[Stored data]
-- ==== Sys2Proof/Machine/Xlate.lean ====
section
/-!
DEFINITION. Translation: the table walks of both stages (R214 to R217), the final page type (R216), dirty logging
(R219), and a core's translation buffer (R138, R167, R220).
-/

namespace Sys2Proof.Machine

/-- The rights an access needs of translation (R217). -/
structure Need where
  r : Bool
  w : Bool
  x : Bool
  deriving DecidableEq, Repr, Inhabited

/-- A failed translation: its cause and, for XLATE2, the faulting IPA (R217). -/
structure XlFault where
  cause : Cause
  ipa : Option Nat
  deriving DecidableEq, Repr, Inhabited

/-- A translation: the physical address, the final page type, the entry that a buffer may hold, and the stage-2
descriptor whose D the walker sets (R219). -/
structure XlOk where
  pa : Nat
  ptype : Nat
  entry : TlbEntry
  setD : Option Nat
  deriving DecidableEq, Repr, Inhabited

/-- The regime of an access (R209, R211): world, VMID, ASID, stage-1 root and stage-2 root. -/
structure Regime where
  world : World
  vmid : Nat
  asid : Nat
  s1root : Nat
  s2root : Nat
  deriving DecidableEq, Repr, Inhabited

/-- The live regime of a core (R211). -/
def Core.regime (x : Core) : Regime :=
  ⟨x.world, x.vmid, fld x.s1 40 16, fld x.s1 0 (if x.world = .guest then 36 else 40) * 4096,
    fld x.s2root 0 40 * 4096⟩

/-- The payload of the descriptor at `pa`, or none where it is poisoned (R215) or where the read meets no memory
or a carve-out that the request may not enter (R224; log entry 5). -/
def Mach.readDesc (m : Mach) (wd : World) (pa : Nat) : Option W64 :=
  if m.isMem pa && (decide (wd = .secure) || (m.carveOf pa).isNone) && ! (m.metaAt pa).poison then
    some (BitVec.ofNat 64 (m.readN pa 8))
  else none

/-- The index of `a` at level `l` (R214). -/
def levelIndex (a l : Nat) : Nat := a / 2 ^ (39 - 9 * l) % 512

/-- Bytes of a page that a walk ends with at level `l`, as a power of two (R214). -/
def levelLog2 (l : Nat) : Nat := 39 - 9 * l

/-- The outcome of reading one descriptor at level `l`: invalid, a next table, or a page with its size (R215). -/
inductive DescKind where
  | bad | table (next : Nat) | page (base log2 : Nat)
  deriving DecidableEq, Repr

/-- Classify a descriptor at level `l` for input address `a` (R215). `oaBits` is 52, or 48 for a GUEST stage-1
descriptor, whose OA [51:48] is reserved. -/
def descKind (d : W64) (l a oaBits : Nat) : DescKind :=
  let oa := fld d 12 40 * 4096
  if ! bit d 0 ∨ fld d 52 12 ≠ 0 ∨ 2 ^ oaBits ≤ oa then .bad
  else if l < 3 ∧ bit d 1 then (if fld d 2 10 = 0 then .table oa else .bad)
  else if fld d 9 3 ≠ 0 ∨ l = 0 ∨ (l = 3 ∧ ! bit d 1) then .bad
  else if l < 3 then
    (if bit d 8 ∨ oa % 2 ^ levelLog2 l ≠ 0 then .bad else .page oa (levelLog2 l))
  else if bit d 8 then
    (if oa / 4096 % 16 ≠ a / 4096 % 16 then .bad else .page (oa / 65536 * 65536) 16)
  else .page oa 12

/-- The descriptor that an access obeys when its walk reads the one at `da` on level `l` (R215), with its address. The members of a
group of 16 at level 3 of which a valid one has C64 must not differ but in OA [15:12]; where they differ, a free value says which member
is obeyed (log entry 31), and a member that is a page of its own serves that page alone. -/
def Mach.member (m : Mach) (wd : World) (l da oaBits : Nat) : Nat × Option W64 :=
  let own := (da, m.readDesc wd da)
  if l ≠ 3 then own
  else
    let b := da / 128 * 128
    let ds := (List.range 16).map (fun k => (b + 8 * k, m.readDesc wd (b + 8 * k)))
    let kind : Nat × Option W64 → DescKind := fun p => match p.2 with
      | some d => descKind d 3 (p.1 / 8 % 16 * 4096) oaBits
      | none => DescKind.bad
    let c64 : Nat × Option W64 → Bool := fun p => match p.2 with
      | some d => bit d 8
      | none => false
    let one := own.2.map (fun d => setFld d 12 4 0)
    if ! ds.any (fun p => c64 p && decide (kind p ≠ .bad)) then own
    else if ds.all (fun p => decide (p.2.map (fun d => setFld d 12 4 0) = one) && decide (kind p ≠ .bad)) then own
    else
      let p : Nat × Option W64 := (ds[m.fresh.toNat % 16]?).getD own
      if kind p = .bad ∨ c64 p then p else own

/-- The result of a stage-2 walk: physical address, page size, rights, DEV, and dirty-logging state with the
descriptor's address. -/
structure S2Ok where
  pa : Nat
  log2 : Nat
  r : Bool
  w : Bool
  x : Bool
  dev : Bool
  clean : Bool
  desc : Nat
  deriving DecidableEq, Repr, Inhabited

/-- The stage-2 walk from the table at `tbl`, `n` levels before the end (R214, R217). -/
def Mach.walk2 (m : Mach) (wd : World) (ipa : Nat) : Nat → Nat → Option S2Ok
  | 0, _ => none
  | n + 1, tbl =>
    let l := 3 - n
    let da := tbl + levelIndex ipa l * 8
    match m.member wd l da 52 with
    | (_, none) => none
    | (dk, some d) =>
      match descKind d l (dk / 8 % 16 * 4096) 52 with
      | .bad => none
      | .table nx => m.walk2 wd ipa n nx
      | .page base lg =>
        some ⟨base + ipa % 2 ^ lg, lg, bit d 2, bit d 3, bit d 4, bit d 5, bit d 6 && ! bit d 7, dk⟩

/-- The physical address of a stage-1 table read at `a`: itself, or through stage 2 in GUEST, where a failure or a
device page ends the walk (R217 item 1). -/
def Mach.tableAddr (m : Mach) (g : Regime) (a : Nat) : Option Nat :=
  if g.world = .guest then
    match m.walk2 g.world a 4 g.s2root with
    | some x => if x.r && ! x.dev then some x.pa else none
    | none => none
  else some a

/-- The result of a stage-1 walk: output address, page size, rights, page type, G. -/
structure S1Ok where
  oa : Nat
  log2 : Nat
  r : Bool
  w : Bool
  x : Bool
  ptype : Nat
  glob : Bool
  deriving DecidableEq, Repr, Inhabited

/-- The stage-1 walk from the table at `tbl`, `n` levels before the end (R214, R217 item 1). -/
def Mach.walk1 (m : Mach) (g : Regime) (va : Nat) : Nat → Nat → Except XlFault S1Ok
  | 0, _ => .error ⟨.xlate1, none⟩
  | n + 1, tbl =>
    let l := 3 - n
    let da := tbl + levelIndex va l * 8
    match m.tableAddr g da with
    | none => .error ⟨.xlate2, some da⟩
    | some pa =>
      match m.member g.world l pa (if g.world = .guest then 48 else 52) with
      | (_, none) => .error ⟨.xlate1, none⟩
      | (dk, some d) =>
        match descKind d l (dk / 8 % 16 * 4096) (if g.world = .guest then 48 else 52) with
        | .bad => .error ⟨.xlate1, none⟩
        | .table nx => m.walk1 g va n nx
        | .page base lg => .ok ⟨base + va % 2 ^ lg, lg, bit d 2, bit d 3, bit d 4, fld d 5 2, bit d 7⟩

/-- The stage-1 rights and the store ban of GT pages (R48, R217 item 2). -/
def rights1 (nd : Need) (gtOk r w x : Bool) (ptype : Nat) : Option Cause :=
  if nd.x && ! x then some .noexec
  else if (nd.r && ! r) || (nd.w && ! w) then some .xlate1
  else if nd.w && decide (ptype = 1) && ! gtOk then some .xlate1
  else none

/-- The stage-2 rights (R217 item 4). -/
def rights2 (nd : Need) (r w x : Bool) : Option Cause :=
  if nd.x && ! x then some .noexec
  else if (nd.r && ! r) || (nd.w && ! w) then some .xlate2
  else none

/-- The final page type of a GUEST page, or none where R216 faults XLATE2. -/
def combineType (ptype : Nat) (dev : Bool) : Option Nat :=
  if ! dev then some ptype
  else if ptype = 1 then none
  else if ptype = 0 then some 2
  else some ptype

/-- A translation by walking the tables (R217). -/
def Mach.walk (m : Mach) (g : Regime) (nd : Need) (gtOk : Bool) (va : Nat) : Except XlFault XlOk :=
  if g.s1root = 0 then .error ⟨.xlate1, none⟩
  else match m.walk1 g va 4 g.s1root with
  | .error e => .error e
  | .ok a =>
    match rights1 nd gtOk a.r a.w a.x a.ptype with
    | some c => .error ⟨c, none⟩
    | none =>
      if g.world ≠ .guest then
        let sz := 2 ^ a.log2
        .ok ⟨a.oa, a.ptype, ⟨g.world, 0, g.asid, a.glob, a.log2, va / sz * sz, 0, a.oa / sz * sz, a.r, a.w,
          a.x, true, true, true, false, a.ptype⟩, none⟩
      else match m.walk2 g.world a.oa 4 g.s2root with
      | none => .error ⟨.xlate2, some (a.oa / 4096 * 4096)⟩
      | some b =>
        match combineType a.ptype b.dev, rights2 nd b.r b.w b.x with
        | none, _ => .error ⟨.xlate2, some (a.oa / 4096 * 4096)⟩
        | _, some c => .error ⟨c, if c = .xlate2 then some (a.oa / 4096 * 4096) else none⟩
        | some pt, none =>
          let lg := min a.log2 b.log2
          let sz := 2 ^ lg
          let setD := nd.w && b.clean
          .ok ⟨b.pa, pt, ⟨g.world, g.vmid, g.asid, a.glob, lg, va / sz * sz, a.oa / sz * sz, b.pa / sz * sz,
            a.r, a.w, a.x, b.r, b.w, b.x, b.clean && ! setD, pt⟩, if setD then some b.desc else none⟩

/-- Whether a held entry serves `va` in this regime (R220); an entry that withholds writes serves no write
(R219). -/
def TlbEntry.hits (e : TlbEntry) (g : Regime) (nd : Need) (va : Nat) : Bool :=
  (e.world == g.world) && (decide (g.world ≠ .guest) || decide (e.vmid = g.vmid))
    && (e.glob || decide (e.asid = g.asid)) && decide (e.vbase ≤ va) && decide (va < e.vbase + 2 ^ e.log2)
    && ! (nd.w && e.clean)

/-- The page type that an address forces: the control region, the apertures, pinned regions and PCIe ranges are
DEVICE whatever the descriptors say (R216, R288, R478). -/
def Mach.forceType (m : Mach) (pa pt : Nat) : Nat :=
  match m.locate pa with
  | .pinned _ | .cm _ _ | .window _ _ _ | .bell _ _ | .hole _ => 2
  | .rp r _ => if bit (m.reg (rpStop r) (rpWin r) 0x48) 10 then (if pt = 0 ∨ pt = 1 then 2 else pt) else 2
  | _ => pt

/-- The number of translations a core holds: the instruction, data and second-level buffers of a V-core together (R138), or the 32
of a C-core (R167). The replacement is oldest first (log entry 6). -/
def tlbCap (c : Nat) : Nat := if isC c then 32 else 64 + 96 + 4096 + 32

/-- Hold a translation in core `c`; a locked C-core buffer takes none (R167). -/
def Mach.tlbFill (m : Mach) (c : Nat) (e : TlbEntry) : Mach :=
  let x := m.core c
  if isC c ∧ bit (m.reg (coreStop c) (coreWin c) 0x108) 0 then m
  else m.setCore c { x with tlb := (e :: x.tlb).take (tlbCap c) }

/-- Translate `va` for core `c`: from a held entry, or by a walk that fills one and sets D (R217, R219). Each walk may draw one free
value (R215). -/
def Mach.translate (m : Mach) (c : Nat) (nd : Need) (gtOk : Bool) (va : Nat) :
    Except XlFault (Nat × Nat × Mach) :=
  let x := m.core c
  let g := x.regime
  match x.tlb.find? (fun e => e.hits g nd va) with
  | some e =>
    match rights1 nd gtOk e.r1 e.w1 e.x1 e.ptype, rights2 nd e.r2 e.w2 e.x2 with
    | some k, _ => .error ⟨k, none⟩
    | none, some k =>
      .error ⟨k, if k = .xlate2 then some ((e.ibase + (va - e.vbase)) / 4096 * 4096) else none⟩
    | none, none =>
      let pa := e.pbase + (va - e.vbase)
      .ok (pa, m.forceType pa e.ptype, m)
  | none =>
    match m.walk g nd gtOk va with
    | .error e => .error e
    | .ok t =>
      let m1 := (m.drawn.tlbFill c t.entry).countCore c 0x00A 1
      let m2 := match t.setD with
        | some d => let m3 := if m1.homed d then m1.homeWrite none (d / 64) else m1
                    m3.setByte d (m3.byte d ||| 0x80)
        | none => m1
      .ok (t.pa, m2.forceType t.pa t.ptype, m2)

/-- The entries that an invalidation selects (R221): scope, world, VMID, ASID and page address. -/
def TlbEntry.selected (e : TlbEntry) (scope : Nat) (wd : World) (vmid asid page : Nat) : Bool :=
  let inVm := (e.world == wd) && (decide (wd ≠ .guest) || decide (e.vmid = vmid))
  if scope = 0 then e.world == wd
  else if scope = 1 then inVm
  else if scope = 2 then inVm && decide (e.asid = asid) && ! e.glob
  else if scope = 3 then inVm && (e.glob || decide (e.asid = asid)) && decide (e.vbase ≤ page)
    && decide (page < e.vbase + 2 ^ e.log2)
  else if scope = 4 then inVm
  else false

/-- Drop the selected translations in every core (R221). -/
def Mach.tlbInvalidate (m : Mach) (scope : Nat) (wd : World) (vmid asid page : Nat) : Mach :=
  { m with cores := Tab.mapV Core.reset (fun _ x =>
      { x with tlb := x.tlb.filter (fun e => ! e.selected scope wd vmid asid page) }) m.cores }

end Sys2Proof.Machine
end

EXERCISE GOAL:
Would you please copy exactly the part of the entries above that begins at the line containing "else if l < 3 then" and ends at the line containing "else .page oa 12", both lines included?

ANSWER SECTION:
  else if l < 3 then
    (if bit d 8 ∨ oa % 2 ^ levelLog2 l ≠ 0 then .bad else .page oa (levelLog2 l))
  else if bit d 8 then
    (if oa / 4096 % 16 ≠ a / 4096 % 16 then .bad else .page (oa / 65536 * 65536) 16)
  else .page oa 12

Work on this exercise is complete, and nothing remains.